Like most youth across the globe, young Somalis know that in order to make money they need a job. But once they find work, how do they save for their future? In a region where most people don’t use commercial banks, the answers to these questions can be tough to find.
With this in mind, US-based non-profit Education Development Center (EDC) and Souktel decided to tap into the strong Somali oral tradition and create a new interactive teaching tool that pairs simple mobile technology, courtesy of Souktel, with audio-based storytelling (recorded by EDC studio actors). The result is a fast-paced mobile audio program called Dab iyo Dahab -- which translates to Gold and Fire – a 40-episode series that teaches basic lessons in financial literacy, to ensure that Somali youth entering the workforce know how to manage their income.
The lessons revolve around the fictional lives of Rooble and Batuulo, a recently married couple, as they enlist their uncle Geedi's help with various financial challenges. Each episode is accessed via mobile phone by “listening groups” of young Somalis who are enrolled in EDC’s Somali Youth Livelihoods Program--a job training and placement project funded by the US Agency for International Development (USAID).
Every week, listening groups use a mobile handset with speakers to listen to the latest lesson. Then, the job-seekers dial a toll-free number and answer questions about the lesson through touch-tone audio surveys. Right answers are greeted with recorded applause; wrong answers lead to an audio message which encourages the listeners to try again.

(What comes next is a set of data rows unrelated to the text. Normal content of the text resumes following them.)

/-- FINAL while FIN = 0 compresses the waiting bytes, 0x80, zero bytes and the length in one block when BUF_USED <= 55 and in two
when BUF_USED >= 56; then FIN = 1, BUF_USED = 0, BUF holds the last block, and ALG, LO, HI and FAULT are unchanged, with no
byte outside offsets 0..63 changed (43_finalization.md section 1; the spec marks the boundary as derived). -/
def Obligations.FinalCompressesPaddedBytes : Prop :=
  ∀ s : State, s.fin = false → ∃ t, exec .final s = .next t ∧
    let bytes := s.buf.read 0 s.bufUsed.toNat
    let len := lengthField s.alg s.lengthBits
    let last :=
      if bytes.length ≤ 55 then bytes ++ [0x80] ++ zeroBytes (55 - bytes.length) ++ len else zeroBytes 56 ++ len
    let before :=
      if bytes.length ≤ 55 then s.h else compress s.h (bytes ++ [0x80] ++ zeroBytes (63 - bytes.length))
    t.h = compress before last ∧ t.buf.read 0 64 = last ∧ t.fin = true ∧ t.bufUsed = 0 ∧
      t.alg = s.alg ∧ t.lo = s.lo ∧ t.hi = s.hi ∧ t.fault = s.fault ∧ t.host = s.host ∧
      t.responses = s.responses ++ [⟨true, .empty⟩] ∧
      ∀ a, 64 ≤ a → t.buf.readByte a = s.buf.readByte a

/-- R54, R213: FINAL leaves the 64-bit bit count, as it stands when FINAL begins, in BUF[56..63], least-significant byte first
for MD5 and most-significant byte first for SHA-1; LO and HI keep it. -/
def Obligations.FinalWritesLengthField : Prop :=
  ∀ s : State, s.fin = false → ∃ t, exec .final s = .next t ∧ t.lo = s.lo ∧ t.hi = s.hi ∧
    ∀ k, k < 8 → (t.buf.readByte (56 + k)).toNat =
      (match s.alg with
        | .md5 => s.bitLength / 2 ^ (8 * k) % 256
        | .sha1 => s.bitLength / 2 ^ (8 * (7 - k)) % 256)

/-- R217: a successful FINAL leaves FIN = 1, BUF_USED = 0, in BUF the block it compressed last and in H the result, and LO, HI,
ALG and FAULT as they were; then H, ALG and FIN stay as they are through every command but INIT, so RDDIG keeps returning
the same digest. -/
def Obligations.FinalizedDigestIsKept : Prop :=
  (∀ s : State, s.fin = false → ∃ (t : State) (h : HashWords), exec .final s = .next t ∧
    t.h = compress h (t.buf.read 0 64) ∧ hashAlg h = s.alg ∧ t.fin = true ∧ t.bufUsed = 0 ∧ t.lo = s.lo ∧ t.hi = s.hi ∧
    t.alg = s.alg ∧ t.fault = s.fault) ∧
  ∀ (s t : State) (w : Word) (d : Lanes) (rest : List HostAction),
    s.host = .command w d :: rest → s.fin = true → (∀ alg, decode w d ≠ .ok (.init alg)) → step s = .next t →
      t.h = s.h ∧ t.alg = s.alg ∧ t.fin = true ∧ t.buf = s.buf ∧ t.bufUsed = s.bufUsed

/-- INIT alg, FINAL, RDDIG from any state returns the fixed digest of the empty message (43_finalization.md section 1, The
empty message; 44_control.md section 3; the spec marks the SHA-1 value and the agreement as derived). -/
def Obligations.EmptyMessageDigests : Prop :=
  ∀ (alg : Alg) (s : State), ∃ t1 t2 t3, exec (.init alg) s = .next t1 ∧ exec .final t1 = .next t2 ∧
    exec .rddig t2 = .next t3 ∧
    t3.responses = s.responses ++ [⟨true, .empty⟩, ⟨true, .empty⟩, ⟨true, .digest (emptyDigest alg)⟩]

/-- R267: RDDIG while FIN = 0 is refused with code 6, and changes nothing else. -/
def Obligations.RddigRefusedBeforeFinal : Prop :=
  ∀ s : State, s.fin = false →
    exec .rddig s = .next { s with
      fault := if s.fault = 0 then 6 else s.fault
      responses := s.responses ++ [⟨false, .empty⟩] }

/-- R55: RDDIG while FIN = 1 responds with the words of H in order, four bytes each, least-significant first for MD5
(16 bytes) and most-significant first for SHA-1 (20 bytes); no register and no byte of BUF changes. -/
def Obligations.RddigReturnsSerializedWords : Prop :=
  ∀ s : State, s.fin = true → ∃ bytes : List Byte,
    exec .rddig s = .next { s with responses := s.responses ++ [⟨true, .digest bytes⟩] } ∧
    bytes.length = 4 * (hashWordList s.h).length ∧
    bytes.length = (match s.alg with | .md5 => 16 | .sha1 => 20) ∧
    ∀ i j, i < (hashWordList s.h).length → j < 4 →
      bytes.getD (4 * i + j) 0 =
        ((hashWordList s.h).getD i 0).extractLsb' (match s.alg with | .md5 => 8 * j | .sha1 => 8 * (3 - j)) 8

/-! ## Faults (60_exceptions.md) -/

/-- R268: at most one fault is raised per command, the first failing check in the order 1, 2, 3, then the command's own state
check, as the numeric value of the word and FIN decide; a command that raises none is performed. -/
def Obligations.FirstFailingCheckDecidesFault : Prop :=
  faultOf 0x0000C1F2 false = some .reservedBits ∧
  ∀ (s : State) (w : Word) (d : Lanes) (rest : List HostAction), s.host = .command w d :: rest →
    match faultOf w s.fin with
    | some c => step s = .next { s with
        host := rest
        fault := if s.fault = 0 then faultValue c else s.fault
        responses := s.responses ++ [⟨false, .empty⟩] }
    | none => ∃ t data, step s = .next t ∧ t.responses = s.responses ++ [⟨true, data⟩] ∧ t.fault = s.fault

/-- R269: a command answered with ack = 0 changes no register but FAULT, and FAULT only if it was 0, then to the code 1 to 6 of
its cause; it returns no data. A command answered with ack = 1 does not change FAULT. -/
def Obligations.FaultedCommandChangesOnlyFault : Prop :=
  ∀ (s t : State) (w : Word) (d : Lanes) (rest : List HostAction) (r : Response),
    s.host = .command w d :: rest → step s = .next t → t.responses = s.responses ++ [r] →
      (r.ack = false →
        t = { s with host := rest, fault := t.fault, responses := s.responses ++ [⟨false, .empty⟩] } ∧
        (s.fault ≠ 0 → t.fault = s.fault) ∧
        (s.fault = 0 → ∃ c, faultOf w s.fin = some c ∧ t.fault = faultValue c ∧ 1 ≤ t.fault.toNat ∧ t.fault.toNat ≤ 6)) ∧
      (r.ack = true → t.fault = s.fault)

/-- R270: FAULT keeps the first fault's code through every step but a reset, which returns it to 0; and a block with FAULT set
performs every command as one without: same acknowledgement, same computation. -/
def Obligations.FaultIsStickyUntilReset : Prop :=
  (∀ s t : State, s.fault ≠ 0 → (∀ rest, s.host ≠ .reset :: rest) → step s = .next t → t.fault = s.fault) ∧
  (∀ (s t : State) (rest : List HostAction), s.host = .reset :: rest → step s = .next t → t.fault = 0) ∧
  (∀ (i : Instr) (s : State) (f : BitVec 4), ∃ t u r r',
    exec i s = .next t ∧ exec i { s with fault := f } = .next u ∧ SameComputation t u ∧ t.buf = u.buf ∧
    t.responses = s.responses ++ [r] ∧ u.responses = s.responses ++ [r'] ∧ r.ack = r'.ack)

"The value of this service is two-fold," says Souktel co-founder Jacob Korenblum: "First, it gives job-seekers a leg up in honing their money management skills. Without the need for computers or textbooks, these youth can test their knowledge and build their financial literacy—at any time of day, from their own phone”. He adds: “Second, for EDC project staff, this service lets them track the progress of young job-seekers in real time. Each touch-tone response to every audio poll can be viewed and analyzed—so that staff can see which concepts are being mastered, and where job-seekers are having trouble”.
So far, close to 1,000 job-seekers have completed the course, and EDC has been monitoring their progress every step of the way. Dab iyo Dahab's early success has also grabbed the attention of workforce development leaders back in the US: In August, the service was featured in a special session of the USAID/Stanford University Mobiles for Education for Development conference in Washington, DC.
“We’re really excited about the potential of this service to grow,” offers Korenblum. “We’re hoping to roll it out in new markets as an add-on to our core mobile job information service. We believe there’s huge value in offering job-seekers basic financial training in addition to mobile job matching”.